If you’re anything like me, your “me time” is spent shopping… so at least two of your goals are counterproductive! As women, we tend to take on a care-taker role and feel like we’re going to hurt someone’s feelings if we say no to an invitation. You have to think about it from a different perspective. If your friend/family member wants you to be around/attend their get-together/chit chat on the phone for 2 hours, then you have to be in a good place mentally and physically to want to hang out. If you aren’t taking time for yourself, then you won’t be up to attending events or participate in idle chit chat. (However, phone time is a great way to kill two birds with one stone: walk around your yard or home while you’re talking on the phone and burn some calories while you kill some time!) Don’t feel guilty about having to get off the phone or go home early. Everyone is selfish in some respect. If someone is keeping you on the phone for hours talking about nothing and everything at the same time, they are being selfish by thinking that you have nothing better to do than talk with them. Give them some time and then politely let them know that you have obligations and need to go. If they get angry, then you need to get yourself some better friends!
My advice on breaking the cycle is this: stop saying you can’t and start DOING it. As my Mom has always said… can’t never could.

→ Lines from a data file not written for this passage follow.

/-! ### PUSH and POP (spec/40_ring_buffer.md) -/

/-- PUSH with room: the slot at WR takes the element, WR moves on, the response is 1, and nothing else
changes (R100). -/
def Obligations.PushStoresElement : Prop :=
  ∀ (v : Byte) (s : State),
    s.eng ≠ .faulted → (s.wr + 1) % s.cfg.rbN ≠ s.rd → s.wr < s.cfg.rbN →
      ∃ t, exec (.push v) s = .next t ∧
        Memory.read t.mem s.wr = some v ∧ (∀ i, i ≠ s.wr → Memory.read t.mem i = Memory.read s.mem i) ∧
        t = { s with
          mem := t.mem
          wr := (s.wr + 1) % s.cfg.rbN
          responses := s.responses ++ [⟨false, .noFault, 1⟩] }

/-- PUSH into a full buffer responds 0 and changes nothing (R100). -/
def Obligations.PushIntoFullChangesNothing : Prop :=
  ∀ (v : Byte) (s : State), s.eng ≠ .faulted → (s.wr + 1) % s.cfg.rbN = s.rd →
    exec (.push v) s = .next { s with responses := s.responses ++ [⟨false, .noFault, 0⟩] }

/-- The flags after a successful PUSH (R100). -/
def Obligations.PushMovesFlags : Prop :=
  ∀ (v : Byte) (s : State),
    2 ≤ s.cfg.rbN → s.rd < s.cfg.rbN → s.wr < s.cfg.rbN → s.eng ≠ .faulted → s.full = false →
      ∃ t, exec (.push v) s = .next t ∧ t.empty = false ∧ t.count = s.count + 1 ∧
        (t.full = true ↔ t.count = s.cfg.rbN - 1)

/-- POP of an element: the response carries the slot at RD, RD moves on, and nothing else changes (R101). -/
def Obligations.PopReturnsOldest : Prop :=
  ∀ s : State, s.eng ≠ .faulted → s.eng ≠ .running → s.rd ≠ s.wr → s.rd < s.cfg.rbN →
    exec .pop s = .next { s with
      rd := (s.rd + 1) % s.cfg.rbN
      responses := s.responses ++ [⟨false, .noFault, (s.slotValue s.rd).setWidth 32⟩] }

/-- Any number of POPs of an empty buffer: each responds 0x100, and nothing else changes (R57, R102(d)). -/
def Obligations.UnderrunIsIdempotent : Prop :=
  ∀ (n : Nat) (s : State), s.eng ≠ .faulted → s.eng ≠ .running → s.rd = s.wr →
    execAll (List.replicate n .pop) s =
      .next { s with responses := s.responses ++ List.replicate n ⟨false, .noFault, 0x100⟩ }

/-- The flags after a POP or a DISPATCH that delivers an element (R101, R172). -/
def Obligations.DeliveryMovesFlags : Prop :=
  ∀ (i : Instr) (s : State), 2 ≤ s.cfg.rbN → s.rd < s.cfg.rbN → s.wr < s.cfg.rbN → s.empty = false →
    ((i = .pop ∧ s.eng ≠ .faulted ∧ s.eng ≠ .running) ∨ (i = .dispatch ∧ s.dispatchEnabled = true)) →
      ∃ t, exec i s = .next t ∧ t.full = false ∧ t.count + 1 = s.count ∧ (t.empty = true ↔ t.count = 0)

/-- EMPTY and FULL exclude each other and are the ends of COUNT, which is at most RB_N - 1 (R22). -/
def Obligations.FlagsFollowCount : Prop :=
  ∀ s : State, 2 ≤ s.cfg.rbN → s.rd < s.cfg.rbN → s.wr < s.cfg.rbN →
    ¬ (s.empty = true ∧ s.full = true) ∧ s.count ≤ s.cfg.rbN - 1 ∧
      (s.empty = true ↔ s.count = 0) ∧ (s.full = true ↔ s.count = s.cfg.rbN - 1)

/-- An access outside RBMEM or SRCROM, which no reachable state makes, stops by name. The model's choice
(log 9): such an index does not exist (R50). -/
def Obligations.AccessOutsideStorageStops : Prop :=
  (∀ (v : Byte) (s : State), s.eng ≠ .faulted → s.full = false → s.cfg.rbN ≤ s.wr →
    exec (.push v) s = .fault (.slotOutside s.wr)) ∧
  (∀ s : State, s.eng ≠ .faulted → s.eng ≠ .running → s.empty = false → s.cfg.rbN ≤ s.rd →
    exec .pop s = .fault (.slotOutside s.rd)) ∧
  (∀ s : State, s.dispatchEnabled = true → s.empty = false → s.cfg.rbN ≤ s.rd →
    exec .dispatch s = .fault (.slotOutside s.rd)) ∧
  (∀ s : State, s.cfg.srcLen ≤ s.srcOff.toNat / 2 →
    fillIter s = .fault (.sourceOutside (s.srcOff.toNat / 2)))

Dear Sarcastically Southern,
I have an inside dog that sheds a lot. She loves attention. I’m talking LOVES attention. She climbs in our laps, gets in our faces and tries to lick us, and is constantly bringing us toys to play. She doesn’t just do it to my wife and I, but she does it to everyone. She acts like all of our guests are here just for her entertainment. She’s great and we love her to death…but our guests sometimes aren’t dog people or don’t really want to have her in their laps or in their faces. I love her and I love having company over, but I hate feeling like I’m constantly getting onto her and apologizing to people. Short of locking her in another room or not inviting people over, I don’t know what to do!
Thanks for your help, Not-so-Pawfect-Pet Parent
Dear Not so Pawfect,
Is this my husband? Seriously, it sounds like you’re describing my dog! I have to remind myself that these people are coming into my home and it’s also her home. They are aware that you have a dog and if they didn’t want to deal with the dog hair, love licks, and constant need for attention, then they should have invited you to their home. I think that pet owners are more worried about our guests’ comfort more than they are worried about the dog being annoying. I will say that one thing that has helped us was a shock collar. We have rarely shocked our dog because the vibration setting is usually enough to set her straight. If she’s ignoring our commands, we just buzz her and she knows that there is a potential for her to be shocked so she doesn’t want to push her luck.
We all want our guests to “make themselves at home,” but they aren’t paying the mortgage so they do have to remember that they are guests.